In [2]:
import numpy as np

In [3]:
class LogReg:
    def __init__(self, n_iter=1000, learning_rate=0.001, weights=None, reg=None, coef_l1=0.1, coef_l2=0.1, batch_size=None):
        self.n_iter = n_iter
        self.learning_rate = learning_rate
        self.weights = weights
        self.reg = reg
        self.coef_l1 = coef_l1
        self.coef_l2 = coef_l2
        self.batch_size = batch_size

    def Grad(self, X_np, y_np, w, N):
        base_grad = (X_np.T @ (self.sigmoid(X_np @ w) - y_np)) / N

        if self.reg == 'l1':
            base_grad += self.coef_l1 * np.sign(w)
        elif self.reg == 'l2':
            base_grad += self.coef_l2 * 2 * w
        return base_grad

    def sigmoid(self, z):
        return 1 / (1 + np.exp(-z))
        
    def LogLoss(self, y_pred, y_np, w):
        eps = 1e-15
        baseLoss = (- (y_np * np.log(y_pred + 1e-15) + (1 - y_np) * (np.log(1 - y_pred + 1e-15)))).mean() 
        if self.reg == 'l1':
            baseLoss += self.coef_l1 * np.sum(np.abs(w))
        elif self.reg == 'l2':
            baseLoss += self.coef_l2 * np.sum(w ** 2)
        return baseLoss

    def fit(self, X, y):
        X = X.copy()
        X.insert(0, 'bias', 1)
        
        X_np = X.to_numpy()
        N = X_np.shape[0]
        y_np = y.to_numpy().reshape(-1, 1)
        w = np.zeros(X_np.shape[1]).reshape(-1, 1)
        for i in range(self.n_iter):
            if self.batch_size is None:
                X_batch, y_batch = X_np, y_np
            elif self.batch_size > 1:
                indx = np.random.choice(X_np.shape[0], int(self.batch_size), replace=False)
                X_batch = X_np[indx]
                y_batch = y_np[indx]
            elif self.batch_size < 1:
                indx = np.random.choice(X_np.shape[0], int(X_np.shape[0] * self.batch_size), replace=False)
                X_batch = X_np[indx]
                y_batch = y_np[indx]
                
            z = X_batch @ w
            y_pred = self.sigmoid(z)
            w -= self.learning_rate * self.Grad(X_batch, y_batch, w, y_batch.shape[0])

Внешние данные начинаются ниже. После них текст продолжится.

-- ==== Sys2Proof/Machine/Ops.lean ====
section
/-! DEFINITION. The named operations that the meanings share: the byte spaces, responses and outputs, raising
an error outcome or a fault and leaving the halted state (60_exceptions.md), the common prologue (R270),
receiving a message (R150), the tick (R227), and taking the next event. -/

namespace Sys2Proof.Machine

/-! ### Byte spaces (20_memory.md) -/

/-- The byte last written at an index, if any was. -/
def Memory.get : Memory → Nat → Option Byte
  | [], _ => none
  | (i, b) :: cells, a => if a = i then some b else Memory.get cells a

/-- Write one byte, keeping the indices strictly rising. -/
def Memory.write : Memory → Nat → Byte → Memory
  | [], a, b => [(a, b)]
  | (i, c) :: cells, a, b =>
    if a < i then (a, b) :: (i, c) :: cells
    else if a = i then (a, b) :: cells
    else (i, c) :: Memory.write cells a b

/-- Write a byte sequence from an index on, index 0 first (R13). -/
def Memory.writeBytes : Memory → Nat → List Byte → Memory
  | m, _, [] => m
  | m, a, b :: bs => Memory.writeBytes (Memory.write m a b) (a + 1) bs

/-- The byte space that holds exactly a byte sequence from an index on. -/
def Memory.ofBytes : Nat → List Byte → Memory
  | _, [] => []
  | a, b :: bs => (a, b) :: Memory.ofBytes (a + 1) bs

/-- The canonical form: indices strictly rising. An unlisted index has no value, so no entry is equal to
one. -/
def Memory.wf : Memory → Bool
  | [] => true
  | [_] => true
  | (i, _) :: (j, c) :: cells => decide (i < j) && Memory.wf ((j, c) :: cells)

/-- `EB[i]` (R14, R30): the byte written there, else a free value (log 5). -/
def State.ebByte (s : State) (i : Nat) : Byte := (s.eb.get i).getD (Config.ebResidue i)

/-- `RX[i]` (R14, R31): the byte of the last message there, else a free value (log 5, log 6). -/
def State.rxByte (s : State) (i : Nat) : Byte := (s.rx.get i).getD (Config.rxResidue i)

/-! ### Responses and outputs (R15, R113) -/

/-- The operation of `agent` ends in the response `r` (R15). -/
def State.answer (s : State) (agent : Agent) (r : Response) : State :=
  { s with answers := s.answers ++ [⟨agent, r⟩] }

/-- `respond(OK, d0, d1, frame)` (R113). -/
def okResponse (d0 d1 : Word32) (f : List Byte) : Response := ⟨.ok, d0, d1, f⟩

/-- `respond(OK, 0, 0, [])`. -/
def ok0 : Response := okResponse 0 0 []

/-- A response of another status: `d1` is 0 and there is no frame (R113). -/
def errorResponse (st : Status) (d0 : Word32) : Response := ⟨st, d0, 0, []⟩

/-- `tx_out.push(f)` (R15). -/
def State.pushTx (s : State) (f : List Byte) : State := { s with txOut := s.txOut ++ [f] }

/-- `rx_out.push(item)` (R15). -/
def State.pushRx (s : State) (item : RxItem) : State := { s with rxOut := s.rxOut ++ [item] }

/-- The responses that reach someone: the host's (R15). -/
def State.hostResponses (s : State) : List Response :=
  (s.answers.filter fun a => a.agent == .host).map Answer.response

/-! ### Error outcomes (R260 (b), R262 to R266) -/

/-- `raise EncodeOverflow`: the builder is closed and its partial frame discarded (R262). -/
def State.raiseOverflow (s : State) (agent : Agent) : State :=
  { s with encOpen := false, wcur := 0 }.answer agent (errorResponse .encodeOverflow 0)

/-- `raise DecodeError(cause)`: no state changes (R263). -/
def State.raiseDecodeError (s : State) (agent : Agent) (c : Cause) : State :=
  s.answer agent (errorResponse .decodeError (c.code.setWidth 32))

/-- `raise TransportUnavailable`: no state changes (R265). -/
def State.raiseTransportUnavailable (s : State) (agent : Agent) : State :=
  s.answer agent (errorResponse .transportUnavailable 0)

/-- `raise RangeError`: no state changes (R266). -/
def State.raiseRange (s : State) (agent : Agent) : State :=
  s.answer agent (errorResponse .rangeError 0)

/-- The status `DROPPED`: no state changes (R266). -/
def State.respondDropped (s : State) (agent : Agent) : State :=
  s.answer agent (errorResponse .dropped 0)

/-! ### Faults, the halted state, reset (R267, R268, R270, R300) -/

/-- `x[FAULT].bit <- 1` (R267). -/
def State.setFault (s : State) : FaultBit → State
  | .reentrant => { s with fReentrant := true }
  | .notOpen => { s with fNotOpen := true }
  | .illegal => { s with fIllegal := true }

/-- `respond(FAULT, x[FAULT], 0, [])` (R267, R268). -/
def State.respondFault (s : State) (agent : Agent) : State :=
  s.answer agent (errorResponse .fault s.faultWord)

/-- Taking a fault: the sticky bit is set, everything else is left as it was, and the response carries the
new value of `FAULT`. The block is halted from then on (R267). -/
def State.raiseFault (s : State) (agent : Agent) (bit : FaultBit) : State :=
  (s.setFault bit).respondFault agent

/-- Reset, the only way out of the halted state: every register at its reset value, the buffers
unspecified; what was already pushed is not recalled (R300). -/
def State.resetBlock (s : State) : State :=
  { State.reset with inputs := s.inputs, answers := s.answers, txOut := s.txOut, rxOut := s.rxOut }

/-- The halted test of the common prologue before an operation's own pseudocode (R268, R270). The legality
test before it is the decoder's. -/
def unlessHalted (agent : Agent) (s : State) (body : State → State) :
    Host.Outcome State Fault Refusal :=
  if s.halted then .next (s.respondFault agent) else .next (body s)

/-- The agent that issues a command word, by its operation code (R111, column agent): the transport for
`RXMSG`, `CONNECT`, `DISCONNECT`, the time base for `MSPULSE`, else the host (log 10). -/
def issuer (w : Command) : Agent :=
  if opField w = 0x2F ∨ opField w = 0x54 ∨ opField w = 0x55 then .transport
  else if opField w = 0x56 then .timeBase
  else .host

/-- The agent that presents a stimulus: wire messages come from the transport. -/
def Stimulus.agent : Stimulus → Agent
  | .command w _ => issuer w
  | .frame _ => .transport
  | .record _ _ => .transport

/-- An illegal word sets `F_ILLEGAL` and changes nothing else, halted or not (R115, R270). -/
def illegalWord (stimulus : Stimulus) (s : State) : State :=
  s.raiseFault (Stimulus.agent stimulus) .illegal

/-! ### Shared bodies of operations -/

/-- The append step of a record (R131): open test, space test, write, advance. -/
def State.append (s : State) (record : List Byte) : State :=
  if s.encOpen then
    if Config.wcurMax < s.wcur.toNat + record.length then s.raiseOverflow .host
    else
      { s with
        eb := s.eb.writeBytes s.wcur.toNat record
        wcur := BitVec.ofNat 8 (s.wcur.toNat + record.length) }.answer .host
        (okResponse (BitVec.ofNat 32 (s.wcur.toNat + record.length)) 0 [])
  else s.raiseFault .host .notOpen

/-- The first writes of R150: `RX` holds the first 258 bytes and nothing else, `RXLEN` the count up to
259, `loaded` is set. -/
def State.loadRx (s : State) (bytes : List Byte) : State :=
  { s with
    rx := Memory.ofBytes 0 (bytes.take Config.rxbufSize)
    rxLen := BitVec.ofNat 9 (min bytes.length Config.rxLenMax)
    rxLoaded := true }

/-- The last writes of R150: `RXSTAT` and one item pushed to `rx_out`. -/
def State.report (s : State) : Except Cause (Byte × List Record) → State
  | .ok (type, records) =>
    { s with rxOk := true, rxCause := none, rxFtype := type }.pushRx (.frame type records)
  | .error c => { s with rxOk := false, rxCause := some c, rxFtype := 0 }.pushRx (.dropped c)

/-- The message decode of R150 on the bytes that are in `RX`. -/
def State.decodeRx (s : State) : Except Cause (Byte × List Record) :=
  decodeMessage s.rxByte s.rxLen.toNat

/-- An inbound binary message arrives (R150): load, decode, report, respond. -/
def State.receive (s : State) (bytes : List Byte) : State :=
  ((s.loadRx bytes).report (s.loadRx bytes).decodeRx).answer .transport ok0

/-- The RC frame of the channels as they stand, one snapshot (R181, R227). -/
def State.rcFrame (s : State) (t : Word32) : List Byte := encRC s.throttle s.roll s.aux1 s.aux2 t

/-- The Config frame of the gains as they stand, one snapshot (R184, R233). -/
def State.cfgFrame (s : State) : List Byte := encCFG s.cfgP s.cfgI s.cfgD

/-- `TICK(now_ms, tx_ready)` (R227). -/
def State.tick (s : State) (nowMs : Word32) (txReady : Bool) : State :=
  if s.connected && !s.paused then
    if txReady then s.pushTx (s.rcFrame nowMs) else s
  else s

/-- The count of `MSPULSE` and the tick it fires (R226). -/
def State.pulse (s : State) (nowMs : Word32) (txReady : Bool) : State :=
  if s.run then
    if s.tickCnt.toNat = Config.tickPeriodMs - 1 then { s with tickCnt := 0 }.tick nowMs txReady
    else { s with tickCnt := s.tickCnt + 1 }
  else s

/-- The response of an input-machine operation: `OK` with `MODE` after it (43_input_state_machine.md). -/
def State.answerMode (s : State) : State := s.answer .host (okResponse s.mode 0 [])

/-! ### Taking the next event (log 2) -/

/-- The next event in the order of R11, and the state with it taken. -/
def fetch (s : State) : Option (Event × State) :=
  match s.inputs with
  | [] => none
  | e :: rest => some (e, { s with inputs := rest })

/-- Present a stimulus as the very next event. -/
def State.present (s : State) (stimulus : Stimulus) : State :=
  { s with inputs := .op stimulus :: s.inputs }

/-- Present the bits of an opcode-table word as the very next event (log 11). -/
def presentTableWord (s : State) (nbits w : Nat) : State :=
  match tableStimulus nbits w with
  | some stimulus => s.present stimulus
  | none => s

end Sys2Proof.Machine
end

            if i % 1000 == 0:
                print(self.LogLoss(y_pred, y_batch, w))
        self.weights = w
        return self 

    def predict_proba(self, X):
        X = X.copy()
        X.insert(0, 'bias', 1)
        X_np = X.to_numpy()
        z = X_np @ self.weights
        return self.sigmoid(z)
        
    def predict_class(self, X):
        threshold = 0.5
        return (self.predict_proba(X) >= threshold).astype(int)
        

        
        
        
        

In [4]:
import numpy as np
import pandas as pd
from sklearn.datasets import make_classification
from sklearn.metrics import accuracy_score

# 1. Генерируем игрушечные данные
X, y = make_classification(
    n_samples=500,       # 500 объектов
    n_features=4,        # 4 признака
    n_informative=3,     # 3 информативных
    n_redundant=0, 
    n_clusters_per_class=1,
    random_state=42
)

# переводим в pandas DataFrame для совместимости с LogReg
X = pd.DataFrame(X, columns=[f"x{i}" for i in range(X.shape[1])])
y = pd.Series(y)

# 2. Разделяем на train/test
train_idx = np.random.choice(len(X), size=int(0.8 * len(X)), replace=False)
test_idx = np.setdiff1d(np.arange(len(X)), train_idx)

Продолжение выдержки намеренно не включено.